*THE TASK*
Look through the entries below and report how many lines hold the string "recBytes". Only the number is wanted.

*RAW DATA*

=== Begin Enclosure ===

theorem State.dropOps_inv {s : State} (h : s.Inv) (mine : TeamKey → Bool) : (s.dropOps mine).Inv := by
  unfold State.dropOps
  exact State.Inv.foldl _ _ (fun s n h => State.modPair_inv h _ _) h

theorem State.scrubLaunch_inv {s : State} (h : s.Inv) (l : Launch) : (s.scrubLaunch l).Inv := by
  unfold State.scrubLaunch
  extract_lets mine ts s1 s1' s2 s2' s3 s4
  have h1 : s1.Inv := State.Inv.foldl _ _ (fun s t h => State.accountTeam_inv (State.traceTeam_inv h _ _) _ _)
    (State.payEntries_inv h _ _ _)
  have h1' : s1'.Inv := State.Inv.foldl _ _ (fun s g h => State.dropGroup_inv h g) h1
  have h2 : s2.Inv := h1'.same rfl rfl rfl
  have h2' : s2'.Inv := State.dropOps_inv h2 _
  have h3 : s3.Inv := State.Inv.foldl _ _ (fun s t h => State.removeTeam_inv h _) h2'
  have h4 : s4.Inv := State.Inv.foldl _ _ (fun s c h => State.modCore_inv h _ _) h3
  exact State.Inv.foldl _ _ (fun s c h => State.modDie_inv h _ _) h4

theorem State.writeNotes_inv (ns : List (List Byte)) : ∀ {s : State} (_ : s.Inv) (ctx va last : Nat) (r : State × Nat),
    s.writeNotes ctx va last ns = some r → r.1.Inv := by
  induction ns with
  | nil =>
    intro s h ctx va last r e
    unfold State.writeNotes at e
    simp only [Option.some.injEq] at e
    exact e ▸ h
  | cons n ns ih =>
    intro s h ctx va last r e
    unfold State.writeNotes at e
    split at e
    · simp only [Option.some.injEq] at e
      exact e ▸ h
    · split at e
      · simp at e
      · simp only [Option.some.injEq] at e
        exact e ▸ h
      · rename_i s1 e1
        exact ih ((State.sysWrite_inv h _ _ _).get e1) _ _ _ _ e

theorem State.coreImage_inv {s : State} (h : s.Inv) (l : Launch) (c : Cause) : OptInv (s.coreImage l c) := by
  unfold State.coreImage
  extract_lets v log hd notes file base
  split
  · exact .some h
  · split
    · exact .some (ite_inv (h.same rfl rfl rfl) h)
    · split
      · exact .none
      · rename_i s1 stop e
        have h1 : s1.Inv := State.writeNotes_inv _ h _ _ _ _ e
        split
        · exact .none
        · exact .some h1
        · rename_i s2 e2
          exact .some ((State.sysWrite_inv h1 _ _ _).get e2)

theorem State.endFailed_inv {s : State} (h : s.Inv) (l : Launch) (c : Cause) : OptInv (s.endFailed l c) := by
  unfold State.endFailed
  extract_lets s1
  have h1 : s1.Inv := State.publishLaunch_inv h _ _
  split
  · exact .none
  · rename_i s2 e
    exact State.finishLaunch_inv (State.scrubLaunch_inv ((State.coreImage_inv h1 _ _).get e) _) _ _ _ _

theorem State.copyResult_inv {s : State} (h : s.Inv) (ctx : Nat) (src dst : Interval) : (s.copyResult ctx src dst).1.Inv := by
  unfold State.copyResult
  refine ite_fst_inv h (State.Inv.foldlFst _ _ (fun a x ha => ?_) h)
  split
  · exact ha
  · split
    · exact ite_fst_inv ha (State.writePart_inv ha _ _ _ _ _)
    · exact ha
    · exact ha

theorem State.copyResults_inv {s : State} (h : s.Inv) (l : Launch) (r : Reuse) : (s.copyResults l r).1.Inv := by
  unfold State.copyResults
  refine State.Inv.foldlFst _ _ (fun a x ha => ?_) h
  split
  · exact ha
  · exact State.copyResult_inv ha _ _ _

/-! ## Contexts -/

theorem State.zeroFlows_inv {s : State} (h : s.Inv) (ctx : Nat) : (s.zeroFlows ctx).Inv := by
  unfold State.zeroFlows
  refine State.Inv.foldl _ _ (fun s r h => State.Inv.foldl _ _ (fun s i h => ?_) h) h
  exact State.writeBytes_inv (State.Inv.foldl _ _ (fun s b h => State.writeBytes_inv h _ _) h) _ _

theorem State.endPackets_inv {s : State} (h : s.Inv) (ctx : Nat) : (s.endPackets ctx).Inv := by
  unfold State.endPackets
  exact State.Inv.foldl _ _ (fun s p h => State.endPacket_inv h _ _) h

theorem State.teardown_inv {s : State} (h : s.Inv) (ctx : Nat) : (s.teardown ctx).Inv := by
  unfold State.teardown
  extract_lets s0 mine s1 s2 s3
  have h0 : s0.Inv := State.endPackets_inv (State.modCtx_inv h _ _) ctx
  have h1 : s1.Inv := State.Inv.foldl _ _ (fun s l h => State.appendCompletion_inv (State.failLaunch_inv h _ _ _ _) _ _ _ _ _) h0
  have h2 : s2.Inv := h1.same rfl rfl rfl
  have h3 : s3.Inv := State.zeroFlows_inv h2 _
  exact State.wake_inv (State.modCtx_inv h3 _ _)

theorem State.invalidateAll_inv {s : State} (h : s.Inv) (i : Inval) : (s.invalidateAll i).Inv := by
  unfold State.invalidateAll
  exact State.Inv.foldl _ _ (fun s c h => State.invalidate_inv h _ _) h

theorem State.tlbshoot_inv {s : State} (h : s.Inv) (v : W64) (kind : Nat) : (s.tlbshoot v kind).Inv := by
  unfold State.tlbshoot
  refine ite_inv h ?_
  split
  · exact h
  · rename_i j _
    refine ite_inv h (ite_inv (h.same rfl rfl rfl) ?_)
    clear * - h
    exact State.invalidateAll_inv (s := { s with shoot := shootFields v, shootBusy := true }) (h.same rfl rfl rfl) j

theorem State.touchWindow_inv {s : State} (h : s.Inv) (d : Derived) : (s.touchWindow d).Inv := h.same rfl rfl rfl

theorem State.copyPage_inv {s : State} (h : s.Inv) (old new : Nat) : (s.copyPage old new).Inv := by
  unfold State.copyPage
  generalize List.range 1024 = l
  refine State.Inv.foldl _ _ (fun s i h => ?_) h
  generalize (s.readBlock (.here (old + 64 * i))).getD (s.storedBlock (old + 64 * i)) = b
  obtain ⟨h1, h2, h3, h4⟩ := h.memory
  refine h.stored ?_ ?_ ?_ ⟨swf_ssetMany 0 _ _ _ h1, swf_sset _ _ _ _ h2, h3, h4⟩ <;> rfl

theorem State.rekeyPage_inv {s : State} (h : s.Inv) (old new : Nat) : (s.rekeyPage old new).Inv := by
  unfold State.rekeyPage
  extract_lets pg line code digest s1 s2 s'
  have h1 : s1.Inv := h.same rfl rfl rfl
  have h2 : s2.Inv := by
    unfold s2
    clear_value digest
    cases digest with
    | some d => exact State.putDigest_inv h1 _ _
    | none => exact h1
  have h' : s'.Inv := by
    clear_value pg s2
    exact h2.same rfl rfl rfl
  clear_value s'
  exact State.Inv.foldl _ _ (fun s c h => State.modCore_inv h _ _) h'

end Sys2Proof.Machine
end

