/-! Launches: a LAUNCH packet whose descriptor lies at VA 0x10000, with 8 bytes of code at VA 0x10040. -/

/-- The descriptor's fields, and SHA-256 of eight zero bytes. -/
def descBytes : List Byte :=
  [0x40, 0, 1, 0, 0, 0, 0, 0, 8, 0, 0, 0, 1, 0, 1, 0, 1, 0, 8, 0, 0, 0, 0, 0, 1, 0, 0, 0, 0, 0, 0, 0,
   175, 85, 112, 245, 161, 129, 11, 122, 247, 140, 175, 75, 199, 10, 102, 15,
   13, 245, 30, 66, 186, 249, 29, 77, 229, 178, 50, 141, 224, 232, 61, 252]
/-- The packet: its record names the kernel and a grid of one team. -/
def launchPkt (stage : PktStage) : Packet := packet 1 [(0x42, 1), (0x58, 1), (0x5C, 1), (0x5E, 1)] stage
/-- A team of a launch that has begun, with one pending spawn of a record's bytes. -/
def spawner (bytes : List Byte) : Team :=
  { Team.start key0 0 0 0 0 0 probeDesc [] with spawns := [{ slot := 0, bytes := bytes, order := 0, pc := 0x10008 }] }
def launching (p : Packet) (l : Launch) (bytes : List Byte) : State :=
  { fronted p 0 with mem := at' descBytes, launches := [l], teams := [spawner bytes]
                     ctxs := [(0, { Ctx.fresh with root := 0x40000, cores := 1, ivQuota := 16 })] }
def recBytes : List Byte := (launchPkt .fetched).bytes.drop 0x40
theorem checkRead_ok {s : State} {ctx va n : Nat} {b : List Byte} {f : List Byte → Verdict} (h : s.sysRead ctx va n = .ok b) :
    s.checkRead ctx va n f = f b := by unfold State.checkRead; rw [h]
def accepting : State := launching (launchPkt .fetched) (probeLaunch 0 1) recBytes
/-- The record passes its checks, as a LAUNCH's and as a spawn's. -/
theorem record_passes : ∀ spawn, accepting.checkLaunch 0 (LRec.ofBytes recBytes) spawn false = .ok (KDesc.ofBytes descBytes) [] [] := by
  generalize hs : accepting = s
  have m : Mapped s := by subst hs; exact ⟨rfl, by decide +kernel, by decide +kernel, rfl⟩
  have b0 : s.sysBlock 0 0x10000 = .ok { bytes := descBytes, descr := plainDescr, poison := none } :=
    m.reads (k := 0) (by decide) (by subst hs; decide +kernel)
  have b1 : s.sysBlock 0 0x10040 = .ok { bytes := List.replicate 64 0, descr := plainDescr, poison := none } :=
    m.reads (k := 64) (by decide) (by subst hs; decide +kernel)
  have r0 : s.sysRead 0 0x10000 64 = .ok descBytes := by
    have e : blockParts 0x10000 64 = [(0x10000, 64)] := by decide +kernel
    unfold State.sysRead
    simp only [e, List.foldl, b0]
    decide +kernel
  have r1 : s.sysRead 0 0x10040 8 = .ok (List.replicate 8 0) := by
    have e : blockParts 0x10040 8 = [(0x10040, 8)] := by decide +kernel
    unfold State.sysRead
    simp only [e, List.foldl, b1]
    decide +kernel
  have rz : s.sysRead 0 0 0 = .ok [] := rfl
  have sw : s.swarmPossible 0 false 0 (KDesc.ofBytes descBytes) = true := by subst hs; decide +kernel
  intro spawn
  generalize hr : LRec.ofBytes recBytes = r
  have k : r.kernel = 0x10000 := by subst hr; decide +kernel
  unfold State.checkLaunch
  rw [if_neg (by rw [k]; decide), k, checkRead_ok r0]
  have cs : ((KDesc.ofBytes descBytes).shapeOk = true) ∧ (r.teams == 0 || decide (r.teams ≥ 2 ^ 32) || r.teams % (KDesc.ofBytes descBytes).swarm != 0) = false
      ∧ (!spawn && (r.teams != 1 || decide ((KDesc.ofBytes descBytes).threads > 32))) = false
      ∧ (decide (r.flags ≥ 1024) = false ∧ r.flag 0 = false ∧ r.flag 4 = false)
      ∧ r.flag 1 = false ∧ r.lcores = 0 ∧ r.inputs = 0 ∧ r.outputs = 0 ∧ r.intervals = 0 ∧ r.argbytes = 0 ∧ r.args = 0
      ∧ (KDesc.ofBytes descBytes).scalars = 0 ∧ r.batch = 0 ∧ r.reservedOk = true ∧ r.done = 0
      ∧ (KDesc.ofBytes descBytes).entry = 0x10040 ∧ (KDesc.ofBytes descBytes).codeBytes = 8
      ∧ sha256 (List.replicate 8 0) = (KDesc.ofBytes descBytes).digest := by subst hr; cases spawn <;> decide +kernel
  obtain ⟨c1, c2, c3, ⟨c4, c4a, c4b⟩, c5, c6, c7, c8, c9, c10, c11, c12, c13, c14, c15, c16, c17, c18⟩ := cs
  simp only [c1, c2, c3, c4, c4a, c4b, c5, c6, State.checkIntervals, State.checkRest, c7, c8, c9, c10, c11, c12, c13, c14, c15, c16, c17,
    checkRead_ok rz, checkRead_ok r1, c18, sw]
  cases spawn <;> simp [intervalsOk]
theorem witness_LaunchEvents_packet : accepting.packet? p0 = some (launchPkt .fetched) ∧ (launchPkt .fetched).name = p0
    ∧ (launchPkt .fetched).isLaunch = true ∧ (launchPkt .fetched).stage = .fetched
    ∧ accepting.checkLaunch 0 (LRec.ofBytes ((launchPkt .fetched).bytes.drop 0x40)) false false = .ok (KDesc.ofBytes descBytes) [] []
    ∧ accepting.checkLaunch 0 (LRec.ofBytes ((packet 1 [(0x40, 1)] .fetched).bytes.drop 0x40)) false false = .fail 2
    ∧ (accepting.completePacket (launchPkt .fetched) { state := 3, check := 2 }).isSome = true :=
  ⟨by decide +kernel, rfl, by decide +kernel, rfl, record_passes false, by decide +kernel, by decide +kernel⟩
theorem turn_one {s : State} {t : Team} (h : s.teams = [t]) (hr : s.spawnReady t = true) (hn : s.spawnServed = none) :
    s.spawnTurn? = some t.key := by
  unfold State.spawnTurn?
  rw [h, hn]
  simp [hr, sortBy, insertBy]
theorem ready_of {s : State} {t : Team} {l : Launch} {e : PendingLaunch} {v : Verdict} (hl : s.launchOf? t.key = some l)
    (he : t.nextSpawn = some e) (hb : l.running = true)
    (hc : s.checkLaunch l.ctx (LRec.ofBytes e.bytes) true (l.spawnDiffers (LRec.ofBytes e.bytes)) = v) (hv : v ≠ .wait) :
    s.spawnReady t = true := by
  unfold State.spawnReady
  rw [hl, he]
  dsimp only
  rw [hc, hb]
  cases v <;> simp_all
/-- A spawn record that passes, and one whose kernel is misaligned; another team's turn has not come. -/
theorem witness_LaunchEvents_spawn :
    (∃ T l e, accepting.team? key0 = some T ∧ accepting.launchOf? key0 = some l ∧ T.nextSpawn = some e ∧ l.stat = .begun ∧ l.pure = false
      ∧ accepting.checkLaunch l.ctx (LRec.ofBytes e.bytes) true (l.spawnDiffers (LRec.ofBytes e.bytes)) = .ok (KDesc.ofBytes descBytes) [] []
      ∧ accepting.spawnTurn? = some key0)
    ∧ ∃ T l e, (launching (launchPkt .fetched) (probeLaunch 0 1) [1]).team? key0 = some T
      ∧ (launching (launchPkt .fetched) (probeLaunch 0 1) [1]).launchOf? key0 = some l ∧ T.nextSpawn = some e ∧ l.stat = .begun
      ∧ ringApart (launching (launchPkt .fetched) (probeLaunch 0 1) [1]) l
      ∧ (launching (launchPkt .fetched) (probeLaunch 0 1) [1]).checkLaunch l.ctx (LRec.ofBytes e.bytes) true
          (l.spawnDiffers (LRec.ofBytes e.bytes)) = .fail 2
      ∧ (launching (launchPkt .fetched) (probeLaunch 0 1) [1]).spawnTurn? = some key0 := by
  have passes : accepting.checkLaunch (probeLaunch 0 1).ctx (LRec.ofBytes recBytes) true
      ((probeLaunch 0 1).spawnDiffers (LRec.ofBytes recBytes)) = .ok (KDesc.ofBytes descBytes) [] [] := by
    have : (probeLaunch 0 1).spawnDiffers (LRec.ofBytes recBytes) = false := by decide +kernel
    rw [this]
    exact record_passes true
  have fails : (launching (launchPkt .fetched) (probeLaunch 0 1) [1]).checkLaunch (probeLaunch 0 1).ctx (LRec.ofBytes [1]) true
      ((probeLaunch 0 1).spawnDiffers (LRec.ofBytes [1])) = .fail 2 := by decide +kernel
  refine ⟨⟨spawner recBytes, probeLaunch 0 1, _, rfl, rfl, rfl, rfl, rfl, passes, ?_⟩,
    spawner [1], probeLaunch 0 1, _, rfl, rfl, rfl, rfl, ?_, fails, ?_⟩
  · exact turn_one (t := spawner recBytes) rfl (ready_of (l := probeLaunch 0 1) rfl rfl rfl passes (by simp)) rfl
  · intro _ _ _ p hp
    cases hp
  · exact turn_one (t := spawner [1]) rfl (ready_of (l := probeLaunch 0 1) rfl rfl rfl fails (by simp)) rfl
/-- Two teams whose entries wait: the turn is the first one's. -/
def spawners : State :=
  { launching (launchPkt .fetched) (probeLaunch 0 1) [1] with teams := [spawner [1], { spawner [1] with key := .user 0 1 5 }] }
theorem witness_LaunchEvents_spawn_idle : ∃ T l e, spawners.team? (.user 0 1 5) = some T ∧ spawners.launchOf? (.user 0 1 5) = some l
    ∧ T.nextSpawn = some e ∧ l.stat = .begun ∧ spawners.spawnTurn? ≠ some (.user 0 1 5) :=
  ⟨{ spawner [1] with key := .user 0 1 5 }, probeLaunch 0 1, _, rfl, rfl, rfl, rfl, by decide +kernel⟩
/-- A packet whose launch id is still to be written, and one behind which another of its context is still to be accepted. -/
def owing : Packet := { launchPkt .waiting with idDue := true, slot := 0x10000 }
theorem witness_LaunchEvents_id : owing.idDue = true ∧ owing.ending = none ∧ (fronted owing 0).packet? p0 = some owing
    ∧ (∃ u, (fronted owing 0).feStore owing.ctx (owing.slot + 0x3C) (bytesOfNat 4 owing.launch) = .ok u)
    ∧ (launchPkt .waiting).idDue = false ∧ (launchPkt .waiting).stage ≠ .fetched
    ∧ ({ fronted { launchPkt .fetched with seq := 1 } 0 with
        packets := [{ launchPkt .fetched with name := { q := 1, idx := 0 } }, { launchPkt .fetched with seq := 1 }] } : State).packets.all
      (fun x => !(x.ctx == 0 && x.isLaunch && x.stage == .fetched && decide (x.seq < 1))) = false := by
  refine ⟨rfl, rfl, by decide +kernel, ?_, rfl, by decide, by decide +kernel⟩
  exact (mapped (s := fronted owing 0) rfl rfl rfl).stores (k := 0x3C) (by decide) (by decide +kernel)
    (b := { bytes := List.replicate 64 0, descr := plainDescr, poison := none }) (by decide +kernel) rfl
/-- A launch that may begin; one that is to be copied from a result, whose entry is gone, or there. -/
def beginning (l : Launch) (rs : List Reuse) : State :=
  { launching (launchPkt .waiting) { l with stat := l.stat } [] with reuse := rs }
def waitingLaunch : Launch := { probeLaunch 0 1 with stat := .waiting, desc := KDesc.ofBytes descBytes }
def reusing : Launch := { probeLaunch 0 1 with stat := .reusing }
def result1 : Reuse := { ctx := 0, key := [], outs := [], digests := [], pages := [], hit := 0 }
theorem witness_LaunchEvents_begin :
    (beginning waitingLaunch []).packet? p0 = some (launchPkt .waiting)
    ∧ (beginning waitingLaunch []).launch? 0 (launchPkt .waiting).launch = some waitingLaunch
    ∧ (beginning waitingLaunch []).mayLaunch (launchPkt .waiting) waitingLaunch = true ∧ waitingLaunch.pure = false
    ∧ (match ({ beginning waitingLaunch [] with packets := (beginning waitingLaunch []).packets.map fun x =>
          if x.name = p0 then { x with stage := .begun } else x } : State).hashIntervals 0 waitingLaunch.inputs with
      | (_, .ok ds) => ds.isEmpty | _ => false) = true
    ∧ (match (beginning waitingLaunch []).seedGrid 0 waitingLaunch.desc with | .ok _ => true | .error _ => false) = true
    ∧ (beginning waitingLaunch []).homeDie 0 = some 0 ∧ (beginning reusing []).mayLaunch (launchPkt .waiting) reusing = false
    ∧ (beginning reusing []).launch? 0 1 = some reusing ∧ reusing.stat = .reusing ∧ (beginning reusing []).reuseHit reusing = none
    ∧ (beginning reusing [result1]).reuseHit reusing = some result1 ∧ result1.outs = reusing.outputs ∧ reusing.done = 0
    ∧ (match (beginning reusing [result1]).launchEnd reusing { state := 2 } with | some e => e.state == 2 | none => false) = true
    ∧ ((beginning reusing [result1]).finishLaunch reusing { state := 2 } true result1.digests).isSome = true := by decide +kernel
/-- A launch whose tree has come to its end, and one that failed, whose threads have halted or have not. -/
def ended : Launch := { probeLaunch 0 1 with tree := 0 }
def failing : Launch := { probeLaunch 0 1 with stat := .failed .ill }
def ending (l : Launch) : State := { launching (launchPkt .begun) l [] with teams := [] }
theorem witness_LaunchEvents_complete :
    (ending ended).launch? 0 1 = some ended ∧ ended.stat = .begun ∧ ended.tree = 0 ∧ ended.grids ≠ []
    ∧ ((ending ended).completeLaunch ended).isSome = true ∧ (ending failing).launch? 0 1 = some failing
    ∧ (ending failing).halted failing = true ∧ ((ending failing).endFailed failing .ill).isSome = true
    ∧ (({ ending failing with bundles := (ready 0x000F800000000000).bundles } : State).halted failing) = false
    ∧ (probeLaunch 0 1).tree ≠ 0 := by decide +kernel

=== End Enclosure ===

*WRITTEN REPLY*
9